**Exercise**
Restate word for word the lines of the data below, from the first through the one that has "let s := if isCluster".

[Opening Information shown section]

/-- SETTLE_END (R90): ON with power good, PEND kept; otherwise forced off with RAMP_FAULT. -/
def execSettleEnd (n : Nat) (pg : Bool) (s : State) : Host.Outcome State Fault Refusal :=
  let s := s.quiet
  .next (if 248 ≤ n then s else if s.dstate n == dSETTLE && s.spent n 5 then
      if pg then
        let held := (s.dom n).wave && s.rd RIM_STAT.REST_STATE == 3
        let s := (s.enter n dON).setDom n (fun d => { d with gated := held, wave := held })
        let s := ((s.wr SWD_STAT.FORCED n 0).inc SWD_STAT.ONS n).endRequest n
        let s := if isCluster n then s.wr SNT_STAT.ARMED n 1 else s
        s.reach n true
      else (s.forceOff n).raiseLog .RIM_RAMP_FAULT (arg0 n 0)
    else s)

/-- DRAIN_START (R90): an ON domain with an off request enters DRAIN and its agent is told to quiesce; a domain of a wake
leaves its wave, its clock gate held closed. -/
def execDrainStart (n : Nat) (s : State) : Host.Outcome State Fault Refusal :=
  let s := s.quiet
  .next (if 248 ≤ n then s else if s.atBoundary && s.dstate n == dON && s.rd SWD_STAT.PEND n == 2 && decide ((s.dom n).bound ≤ s.tick) then
      let s := (s.wr SWD_STAT.PEND n 0).setDom n (fun d => { d with wave := false })
      (s.enter n dDRAIN).drive (.quiesce n)
    else s)

/-- DRAIN_END (R90): after one tick of DRAIN the clock is gated and isolation applied. -/
def execDrainEnd (n : Nat) (s : State) : Host.Outcome State Fault Refusal :=
  let s := s.quiet
  .next (if 248 ≤ n then s else if s.dstate n == dDRAIN && s.spent n 10 && !(s.dom n).gated then s.setDom n (fun d => { d with gated := true })
    else s)

/-- RAMP_DOWN_START (R88, R90): a gated DRAIN domain, its tick of DRAIN over, takes a free slot and enters RAMP_DOWN, or waits
for a slot. -/
def execRampDownStart (n : Nat) (s : State) : Host.Outcome State Fault Refusal :=
  let s := s.quiet
  .next (if 248 ≤ n then s else if s.dstate n == dDRAIN && (s.dom n).gated && !(s.dom n).wave && s.spent n 10 then
      if s.slotFree n then (s.takeSlot n).enterDown n else s.waitSlot n
    else s)

/-- The end of RAMP_DOWN (R90): OFF, the slot released, the off timer started (R89). -/
def State.rampDownEnd (s : State) (n : Nat) : State :=
  if 248 ≤ n then s
  else if s.dstate n == dDOWN && s.spent n 20 then
    let s := ((s.freeSlot n).enter n dOFF).wr SWD_STAT.MINOFF n 1
    (s.setDom n (fun d => { d with wave := false, reqTick := d.nextReq })).reach n false
  else s

/-! ### Rest commands that wait (R97, R98, R346) -/

/-- The command waits for REST (`enter`) or for RUN. -/
def waitsRest (enter : Bool) (o : Outstanding) : Bool :=
  match o.wait with
  | .restEnter => enter && o.failed.isNone
  | .restExit => !enter && o.failed.isNone
  | _ => false

/-- The Rest state that REST_ENTER (`enter`) or REST_EXIT waits for is reached. -/
def State.restDone (s : State) (enter : Bool) : State :=
  s.setCmd (fun c => { c with out := c.out.map (fun o => if waitsRest enter o then { o with reached := [0] } else o) })

/-- The Rest requests of one kind that have not been met end without effect. -/
def State.restFail (s : State) (enter : Bool) : State :=
  s.setCmd (fun c => { c with out := c.out.map (fun o =>
    if waitsRest enter o && o.reached.isEmpty then { o with failed := some (0, stCONFLICT) } else o) })

/-! ### Coolant stop (R92, R93) -/

/-- Stack controllers whose domains are powered are told to enter self-refresh, to be confirmed within `k` sub-ticks. -/
def State.askSelfRefresh (s : State) (cool : Bool) (k : Nat) : State :=
  (idx 8 (fun j => s.present (192 + j) && s.seqState (192 + j) != dOFF && s.seqState (192 + j) != dDOWN)).foldl (fun s j =>
    (s.setStk j (fun x => { asked := true, confirmed := x.confirmed, deadline := some (s.rim.now + k),
                            cool := x.cool || cool })).drive (.selfRefresh j true)) s

/-- Stack controllers told to leave self-refresh (R95). -/
def State.endSelfRefresh (s : State) : State :=
  (List.range 8).foldl State.dropSelfRefresh s

/-- COOL_STOP (R92, R98, Table 3.4): latched on two consecutive low samples. -/
def execCoolStop (s : State) : Host.Outcome State Fault Refusal :=
  let s := s.quiet
  .next (if decide (2 ≤ s.rim.lowRun) && !s.on RIM_STAT.COOL_STOP then
      let s := ((s.wr RIM_STAT.COOL_STOP 0 1).inc COOL_CNT.STOPS).raise .RIM_COOL_STOP
      let s := (s.traceEvent 5).errRecord 0x02000000
      let s := s.clusters.foldl (fun s n => s.setDom n (fun d => { d with gated := true })) s
      let s := s.cancelInhibited
      let s := s.forceOffAll (idx 232 (fun n => s.present n && (isCluster n || isLink n)))
      let s := s.askSelfRefresh true 48
      ((s.restFail true).restFail false).setRim (fun r => { r with
        restHeld := none, coolRest := s.rd RIM_STAT.REST_STATE != 0 })
    else s)

/-- The actions of Table 3.4 are complete: clusters and links OFF, every stack that was told has been judged. -/
def State.coolDone (s : State) : Bool :=
  (idx 232 (fun n => s.present n && (isCluster n || isLink n))).all (fun n => s.dstate n == dOFF)
    && (List.range 8).all (fun j => !(s.stk j).asked || (s.stk j).confirmed || (s.stk j).deadline.isNone)

/-- After a coolant stop in a Rest state: RUN once its actions are complete, and the wake set cleared (R98). -/
def State.coolRestEnd (s : State) : State :=
  if s.rim.coolRest && s.coolDone then
    let s := upTo 6 (fun k s => s.wr REST_MASK.WAKE k 0) (s.wr RIM_STAT.REST_STATE 0 0)
    ((s.restFail true).restFail false).setRim (fun r => { r with coolRest := false, wakeList := [], restHeld := none })
  else s

/-- FLOW_GOOD_TICKS at the end of a tick (R93), the minimum off time and REST_TICK, then sub-tick 0 of the new tick.  A request
that the minimum off time held makes its first attempt at this boundary (R235). -/
def State.rimBoundary (s : State) : State :=
  let s := if s.rim.lowSeen then s else s.incSat FLOW_GOOD_TICKS.TICKS 0 1
  let s := upTo 248 (fun n s =>
    if s.on SWD_STAT.MINOFF n && decide ((s.dom n).since + 50 ≤ s.rim.now) then
      (s.wr SWD_STAT.MINOFF n 0).setDom n (fun d => { d with first := max d.first s.tick })
    else s) s
  let rs := s.rd RIM_STAT.REST_STATE
  let s := if rs = 1 ∨ rs = 3 then s.wr RIM_STAT.REST_TICK 0 (min 63 (s.tick - s.rim.restAt)) else s
  s.coolRestEnd.setRim (fun r => { r with sub := 0, lowSeen := false })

[Closing Information shown section]

**Your response**
/-- SETTLE_END (R90): ON with power good, PEND kept; otherwise forced off with RAMP_FAULT. -/
def execSettleEnd (n : Nat) (pg : Bool) (s : State) : Host.Outcome State Fault Refusal :=
  let s := s.quiet
  .next (if 248 ≤ n then s else if s.dstate n == dSETTLE && s.spent n 5 then
      if pg then
        let held := (s.dom n).wave && s.rd RIM_STAT.REST_STATE == 3
        let s := (s.enter n dON).setDom n (fun d => { d with gated := held, wave := held })
        let s := ((s.wr SWD_STAT.FORCED n 0).inc SWD_STAT.ONS n).endRequest n
        let s := if isCluster n then s.wr SNT_STAT.ARMED n 1 else s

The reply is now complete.